EXERCISE: Please restate, exactly as written, the lines running from the beginning of the material through the line that has "no bytes. -/" in it.

DATA SUPPLIED:
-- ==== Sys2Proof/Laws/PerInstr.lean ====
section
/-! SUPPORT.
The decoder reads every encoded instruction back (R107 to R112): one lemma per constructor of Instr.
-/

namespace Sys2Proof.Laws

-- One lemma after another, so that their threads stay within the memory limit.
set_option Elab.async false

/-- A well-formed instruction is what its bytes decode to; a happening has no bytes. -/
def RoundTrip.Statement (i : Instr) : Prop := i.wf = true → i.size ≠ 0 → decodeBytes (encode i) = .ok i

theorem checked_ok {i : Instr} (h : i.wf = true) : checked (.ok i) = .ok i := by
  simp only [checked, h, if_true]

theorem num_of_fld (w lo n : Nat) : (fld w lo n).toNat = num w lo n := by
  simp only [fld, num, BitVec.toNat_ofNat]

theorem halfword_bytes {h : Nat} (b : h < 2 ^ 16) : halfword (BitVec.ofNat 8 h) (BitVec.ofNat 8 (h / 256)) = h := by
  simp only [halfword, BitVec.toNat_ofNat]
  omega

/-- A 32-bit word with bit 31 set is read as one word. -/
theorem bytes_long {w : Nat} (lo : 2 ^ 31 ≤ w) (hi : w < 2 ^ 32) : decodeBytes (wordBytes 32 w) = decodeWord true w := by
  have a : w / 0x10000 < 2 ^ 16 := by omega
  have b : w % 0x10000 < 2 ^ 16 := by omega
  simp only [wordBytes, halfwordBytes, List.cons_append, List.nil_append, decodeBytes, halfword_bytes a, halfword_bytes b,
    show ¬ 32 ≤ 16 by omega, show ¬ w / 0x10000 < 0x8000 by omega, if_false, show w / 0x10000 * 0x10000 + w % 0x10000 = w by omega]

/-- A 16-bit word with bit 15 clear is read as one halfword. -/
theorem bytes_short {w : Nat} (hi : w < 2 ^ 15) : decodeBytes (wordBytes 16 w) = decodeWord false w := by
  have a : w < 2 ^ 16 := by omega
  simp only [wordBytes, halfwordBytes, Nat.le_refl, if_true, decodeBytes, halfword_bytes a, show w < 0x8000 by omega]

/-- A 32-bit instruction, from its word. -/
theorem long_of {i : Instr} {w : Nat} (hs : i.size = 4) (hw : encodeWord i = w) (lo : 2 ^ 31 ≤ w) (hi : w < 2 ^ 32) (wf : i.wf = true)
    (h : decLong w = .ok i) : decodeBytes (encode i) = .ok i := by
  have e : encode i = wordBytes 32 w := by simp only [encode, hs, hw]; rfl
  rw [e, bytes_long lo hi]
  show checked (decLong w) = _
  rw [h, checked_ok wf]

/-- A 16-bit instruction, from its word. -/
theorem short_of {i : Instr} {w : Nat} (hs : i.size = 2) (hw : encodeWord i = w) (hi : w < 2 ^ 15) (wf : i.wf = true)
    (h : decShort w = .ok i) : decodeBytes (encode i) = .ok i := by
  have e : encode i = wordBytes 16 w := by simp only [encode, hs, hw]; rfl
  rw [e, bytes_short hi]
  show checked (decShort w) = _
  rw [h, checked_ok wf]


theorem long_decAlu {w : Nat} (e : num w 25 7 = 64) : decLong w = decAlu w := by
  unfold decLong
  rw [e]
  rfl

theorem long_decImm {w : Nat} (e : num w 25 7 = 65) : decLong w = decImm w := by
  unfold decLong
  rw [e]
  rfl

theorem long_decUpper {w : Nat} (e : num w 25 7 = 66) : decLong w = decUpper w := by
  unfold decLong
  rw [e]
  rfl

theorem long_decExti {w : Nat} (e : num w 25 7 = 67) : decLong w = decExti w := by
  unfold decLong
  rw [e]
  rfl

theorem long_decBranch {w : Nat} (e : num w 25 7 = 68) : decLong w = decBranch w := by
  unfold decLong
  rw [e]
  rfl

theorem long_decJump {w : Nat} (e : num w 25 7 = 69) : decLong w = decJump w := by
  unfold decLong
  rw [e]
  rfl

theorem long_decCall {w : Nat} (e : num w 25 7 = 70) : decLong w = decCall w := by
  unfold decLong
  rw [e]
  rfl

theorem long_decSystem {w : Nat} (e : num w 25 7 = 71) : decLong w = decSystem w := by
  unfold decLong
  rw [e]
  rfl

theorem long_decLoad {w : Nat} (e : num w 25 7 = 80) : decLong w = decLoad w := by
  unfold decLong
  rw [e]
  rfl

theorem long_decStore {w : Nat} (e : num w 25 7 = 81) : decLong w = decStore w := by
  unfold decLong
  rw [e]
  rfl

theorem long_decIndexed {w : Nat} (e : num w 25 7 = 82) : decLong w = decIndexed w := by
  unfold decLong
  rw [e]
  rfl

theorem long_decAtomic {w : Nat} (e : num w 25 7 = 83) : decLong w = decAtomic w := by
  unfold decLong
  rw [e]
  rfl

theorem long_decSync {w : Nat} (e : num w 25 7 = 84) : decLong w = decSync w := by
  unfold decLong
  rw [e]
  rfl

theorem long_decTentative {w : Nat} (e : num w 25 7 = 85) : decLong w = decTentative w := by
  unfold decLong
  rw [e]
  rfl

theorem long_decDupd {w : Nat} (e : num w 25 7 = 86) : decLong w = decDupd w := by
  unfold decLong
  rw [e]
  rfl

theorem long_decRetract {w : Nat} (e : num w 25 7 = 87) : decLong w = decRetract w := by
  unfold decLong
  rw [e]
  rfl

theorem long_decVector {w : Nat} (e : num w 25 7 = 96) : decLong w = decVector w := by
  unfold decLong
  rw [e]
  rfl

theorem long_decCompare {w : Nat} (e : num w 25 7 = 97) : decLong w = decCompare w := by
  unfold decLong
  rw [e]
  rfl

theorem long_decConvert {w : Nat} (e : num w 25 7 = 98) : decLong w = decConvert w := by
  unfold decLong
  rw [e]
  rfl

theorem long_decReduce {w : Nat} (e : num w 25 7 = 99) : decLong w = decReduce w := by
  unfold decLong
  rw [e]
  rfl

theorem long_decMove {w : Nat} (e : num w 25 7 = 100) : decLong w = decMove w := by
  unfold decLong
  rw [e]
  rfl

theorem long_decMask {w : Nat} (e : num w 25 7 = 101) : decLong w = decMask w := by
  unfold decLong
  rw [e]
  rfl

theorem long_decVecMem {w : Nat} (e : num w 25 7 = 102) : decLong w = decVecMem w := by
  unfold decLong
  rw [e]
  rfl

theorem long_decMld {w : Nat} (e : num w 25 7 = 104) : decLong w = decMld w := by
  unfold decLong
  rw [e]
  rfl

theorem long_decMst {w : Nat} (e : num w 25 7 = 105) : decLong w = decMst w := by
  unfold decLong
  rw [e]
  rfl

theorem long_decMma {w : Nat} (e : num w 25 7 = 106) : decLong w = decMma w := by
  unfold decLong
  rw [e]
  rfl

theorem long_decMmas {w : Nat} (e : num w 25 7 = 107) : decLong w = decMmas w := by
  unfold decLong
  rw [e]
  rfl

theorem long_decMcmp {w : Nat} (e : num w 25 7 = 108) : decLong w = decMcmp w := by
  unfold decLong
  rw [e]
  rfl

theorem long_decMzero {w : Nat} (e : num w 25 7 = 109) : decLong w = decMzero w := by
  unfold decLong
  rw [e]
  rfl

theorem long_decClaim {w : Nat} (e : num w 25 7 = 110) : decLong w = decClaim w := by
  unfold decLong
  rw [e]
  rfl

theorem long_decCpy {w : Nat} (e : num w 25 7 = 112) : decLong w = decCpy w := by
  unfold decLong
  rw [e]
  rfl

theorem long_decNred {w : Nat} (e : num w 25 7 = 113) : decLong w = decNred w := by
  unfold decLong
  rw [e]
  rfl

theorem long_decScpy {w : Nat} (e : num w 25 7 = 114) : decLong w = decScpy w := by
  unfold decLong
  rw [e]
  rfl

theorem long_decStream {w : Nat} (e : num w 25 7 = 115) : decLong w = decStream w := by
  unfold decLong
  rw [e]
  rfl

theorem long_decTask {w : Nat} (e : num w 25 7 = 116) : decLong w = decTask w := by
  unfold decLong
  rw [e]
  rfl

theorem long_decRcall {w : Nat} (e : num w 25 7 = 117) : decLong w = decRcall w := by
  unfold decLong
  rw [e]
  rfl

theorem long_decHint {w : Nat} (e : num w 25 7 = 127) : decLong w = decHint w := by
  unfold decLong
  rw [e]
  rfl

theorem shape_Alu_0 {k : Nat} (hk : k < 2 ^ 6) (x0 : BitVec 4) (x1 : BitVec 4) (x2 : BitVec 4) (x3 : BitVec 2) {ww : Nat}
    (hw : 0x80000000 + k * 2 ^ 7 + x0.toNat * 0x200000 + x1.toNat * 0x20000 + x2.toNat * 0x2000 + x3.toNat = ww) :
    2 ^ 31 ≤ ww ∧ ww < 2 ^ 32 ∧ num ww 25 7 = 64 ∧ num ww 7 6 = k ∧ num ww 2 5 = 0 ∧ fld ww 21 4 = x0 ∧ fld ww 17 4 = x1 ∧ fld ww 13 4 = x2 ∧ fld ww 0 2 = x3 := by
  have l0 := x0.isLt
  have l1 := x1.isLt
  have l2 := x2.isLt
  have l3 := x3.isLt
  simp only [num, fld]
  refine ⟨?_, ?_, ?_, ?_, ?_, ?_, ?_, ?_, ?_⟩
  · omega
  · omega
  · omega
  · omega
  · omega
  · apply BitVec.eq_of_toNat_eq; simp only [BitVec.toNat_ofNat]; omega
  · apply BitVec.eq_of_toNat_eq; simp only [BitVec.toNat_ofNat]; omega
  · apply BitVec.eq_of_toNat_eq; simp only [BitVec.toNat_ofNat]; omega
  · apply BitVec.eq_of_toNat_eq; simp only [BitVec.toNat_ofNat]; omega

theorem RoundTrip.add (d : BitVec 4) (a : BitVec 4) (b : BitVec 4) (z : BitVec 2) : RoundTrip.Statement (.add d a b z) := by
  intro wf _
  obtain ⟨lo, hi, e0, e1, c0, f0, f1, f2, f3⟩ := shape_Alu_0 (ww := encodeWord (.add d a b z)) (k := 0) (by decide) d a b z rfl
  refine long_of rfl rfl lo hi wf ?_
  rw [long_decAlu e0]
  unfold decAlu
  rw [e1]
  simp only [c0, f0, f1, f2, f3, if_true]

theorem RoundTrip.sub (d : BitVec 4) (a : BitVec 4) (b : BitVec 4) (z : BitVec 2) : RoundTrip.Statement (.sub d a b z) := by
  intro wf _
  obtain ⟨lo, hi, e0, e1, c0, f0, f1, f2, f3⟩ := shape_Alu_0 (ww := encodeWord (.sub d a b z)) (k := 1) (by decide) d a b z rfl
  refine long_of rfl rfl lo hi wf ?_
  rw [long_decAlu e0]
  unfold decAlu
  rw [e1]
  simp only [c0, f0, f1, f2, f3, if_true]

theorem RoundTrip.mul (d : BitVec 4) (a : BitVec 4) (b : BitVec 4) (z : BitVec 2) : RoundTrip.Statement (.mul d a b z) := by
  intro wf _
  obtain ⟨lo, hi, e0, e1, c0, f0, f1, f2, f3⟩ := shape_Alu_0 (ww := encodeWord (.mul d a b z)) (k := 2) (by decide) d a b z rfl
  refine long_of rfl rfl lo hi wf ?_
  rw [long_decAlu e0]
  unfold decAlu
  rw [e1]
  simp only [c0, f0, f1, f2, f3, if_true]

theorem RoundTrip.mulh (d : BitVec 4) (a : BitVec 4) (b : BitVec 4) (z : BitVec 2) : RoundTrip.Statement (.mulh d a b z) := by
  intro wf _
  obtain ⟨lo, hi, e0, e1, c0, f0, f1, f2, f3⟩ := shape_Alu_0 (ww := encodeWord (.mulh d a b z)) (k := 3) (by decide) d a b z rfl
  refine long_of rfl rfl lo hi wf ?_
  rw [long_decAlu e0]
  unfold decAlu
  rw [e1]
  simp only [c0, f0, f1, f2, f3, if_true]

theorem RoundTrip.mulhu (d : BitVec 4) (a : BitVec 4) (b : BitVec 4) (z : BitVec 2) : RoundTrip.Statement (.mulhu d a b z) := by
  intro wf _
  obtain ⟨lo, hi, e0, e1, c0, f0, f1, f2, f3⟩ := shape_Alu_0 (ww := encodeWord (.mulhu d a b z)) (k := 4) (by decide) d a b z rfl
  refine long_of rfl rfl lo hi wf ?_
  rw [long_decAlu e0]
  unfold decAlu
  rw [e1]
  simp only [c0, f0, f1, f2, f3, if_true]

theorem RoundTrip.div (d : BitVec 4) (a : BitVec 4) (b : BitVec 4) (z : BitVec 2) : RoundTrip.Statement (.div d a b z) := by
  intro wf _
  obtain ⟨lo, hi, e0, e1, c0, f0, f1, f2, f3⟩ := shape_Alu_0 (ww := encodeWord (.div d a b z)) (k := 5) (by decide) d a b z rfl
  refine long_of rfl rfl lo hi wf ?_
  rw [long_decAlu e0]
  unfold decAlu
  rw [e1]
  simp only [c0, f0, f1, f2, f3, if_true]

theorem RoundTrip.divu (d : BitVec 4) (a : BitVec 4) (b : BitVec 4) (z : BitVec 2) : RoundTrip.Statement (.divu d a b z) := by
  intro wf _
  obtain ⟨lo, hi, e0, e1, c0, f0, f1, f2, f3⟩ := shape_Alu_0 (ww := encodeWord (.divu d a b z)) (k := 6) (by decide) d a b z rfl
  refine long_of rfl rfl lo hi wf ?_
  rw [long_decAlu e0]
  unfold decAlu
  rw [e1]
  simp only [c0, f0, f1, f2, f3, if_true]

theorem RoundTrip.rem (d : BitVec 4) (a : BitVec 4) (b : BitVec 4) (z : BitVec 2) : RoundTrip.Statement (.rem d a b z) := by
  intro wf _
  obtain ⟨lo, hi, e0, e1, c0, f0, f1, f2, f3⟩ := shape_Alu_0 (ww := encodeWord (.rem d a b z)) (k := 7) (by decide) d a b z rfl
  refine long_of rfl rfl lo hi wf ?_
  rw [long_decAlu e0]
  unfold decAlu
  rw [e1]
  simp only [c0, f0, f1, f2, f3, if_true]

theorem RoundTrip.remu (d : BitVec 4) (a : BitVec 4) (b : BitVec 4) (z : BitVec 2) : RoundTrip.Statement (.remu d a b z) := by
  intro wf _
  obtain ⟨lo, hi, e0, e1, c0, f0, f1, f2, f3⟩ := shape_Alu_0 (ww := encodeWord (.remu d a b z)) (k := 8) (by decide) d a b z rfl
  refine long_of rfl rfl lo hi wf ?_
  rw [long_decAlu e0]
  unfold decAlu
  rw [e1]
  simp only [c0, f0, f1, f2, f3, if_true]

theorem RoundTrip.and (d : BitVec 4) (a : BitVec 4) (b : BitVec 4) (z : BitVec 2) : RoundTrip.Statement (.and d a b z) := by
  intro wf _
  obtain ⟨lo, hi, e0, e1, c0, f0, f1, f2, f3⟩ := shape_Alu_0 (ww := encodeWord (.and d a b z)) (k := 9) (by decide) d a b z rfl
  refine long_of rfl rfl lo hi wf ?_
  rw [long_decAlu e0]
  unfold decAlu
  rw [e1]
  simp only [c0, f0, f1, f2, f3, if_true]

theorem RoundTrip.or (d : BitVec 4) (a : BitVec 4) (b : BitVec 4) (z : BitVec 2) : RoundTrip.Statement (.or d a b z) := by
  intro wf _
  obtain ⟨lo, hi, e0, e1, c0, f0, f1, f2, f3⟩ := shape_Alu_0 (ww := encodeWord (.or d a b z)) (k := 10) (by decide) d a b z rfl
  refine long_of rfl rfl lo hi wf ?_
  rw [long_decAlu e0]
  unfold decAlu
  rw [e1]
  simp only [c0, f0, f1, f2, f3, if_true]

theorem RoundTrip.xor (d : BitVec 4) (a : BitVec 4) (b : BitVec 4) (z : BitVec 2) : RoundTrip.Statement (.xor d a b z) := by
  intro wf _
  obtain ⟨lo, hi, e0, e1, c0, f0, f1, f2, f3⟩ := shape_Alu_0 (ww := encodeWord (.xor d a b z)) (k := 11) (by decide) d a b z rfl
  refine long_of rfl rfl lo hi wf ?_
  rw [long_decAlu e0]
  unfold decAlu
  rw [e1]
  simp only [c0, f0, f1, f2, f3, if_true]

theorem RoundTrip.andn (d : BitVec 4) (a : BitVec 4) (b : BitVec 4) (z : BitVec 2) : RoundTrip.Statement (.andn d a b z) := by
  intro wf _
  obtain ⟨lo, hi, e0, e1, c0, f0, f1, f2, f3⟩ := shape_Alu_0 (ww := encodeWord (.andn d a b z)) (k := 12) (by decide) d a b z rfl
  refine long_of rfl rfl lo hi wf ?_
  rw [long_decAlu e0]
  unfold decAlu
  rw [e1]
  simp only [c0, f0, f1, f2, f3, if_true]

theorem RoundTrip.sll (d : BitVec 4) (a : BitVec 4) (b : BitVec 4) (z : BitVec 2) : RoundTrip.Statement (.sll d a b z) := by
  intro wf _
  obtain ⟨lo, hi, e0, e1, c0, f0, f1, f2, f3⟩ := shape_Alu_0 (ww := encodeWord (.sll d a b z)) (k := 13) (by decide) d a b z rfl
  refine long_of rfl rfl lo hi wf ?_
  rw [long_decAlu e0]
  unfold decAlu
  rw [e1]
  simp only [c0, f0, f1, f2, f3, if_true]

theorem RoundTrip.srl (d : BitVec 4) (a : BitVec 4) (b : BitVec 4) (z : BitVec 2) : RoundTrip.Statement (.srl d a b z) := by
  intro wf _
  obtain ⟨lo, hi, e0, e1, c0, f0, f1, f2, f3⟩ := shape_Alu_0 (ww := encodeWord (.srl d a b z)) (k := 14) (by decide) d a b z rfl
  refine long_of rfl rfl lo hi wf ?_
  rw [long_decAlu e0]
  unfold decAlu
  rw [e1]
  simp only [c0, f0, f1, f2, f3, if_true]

ANSWER SPACE:
-- ==== Sys2Proof/Laws/PerInstr.lean ====
section
/-! SUPPORT.
The decoder reads every encoded instruction back (R107 to R112): one lemma per constructor of Instr.
-/

namespace Sys2Proof.Laws

-- One lemma after another, so that their threads stay within the memory limit.
set_option Elab.async false

/-- A well-formed instruction is what its bytes decode to; a happening has no bytes. -/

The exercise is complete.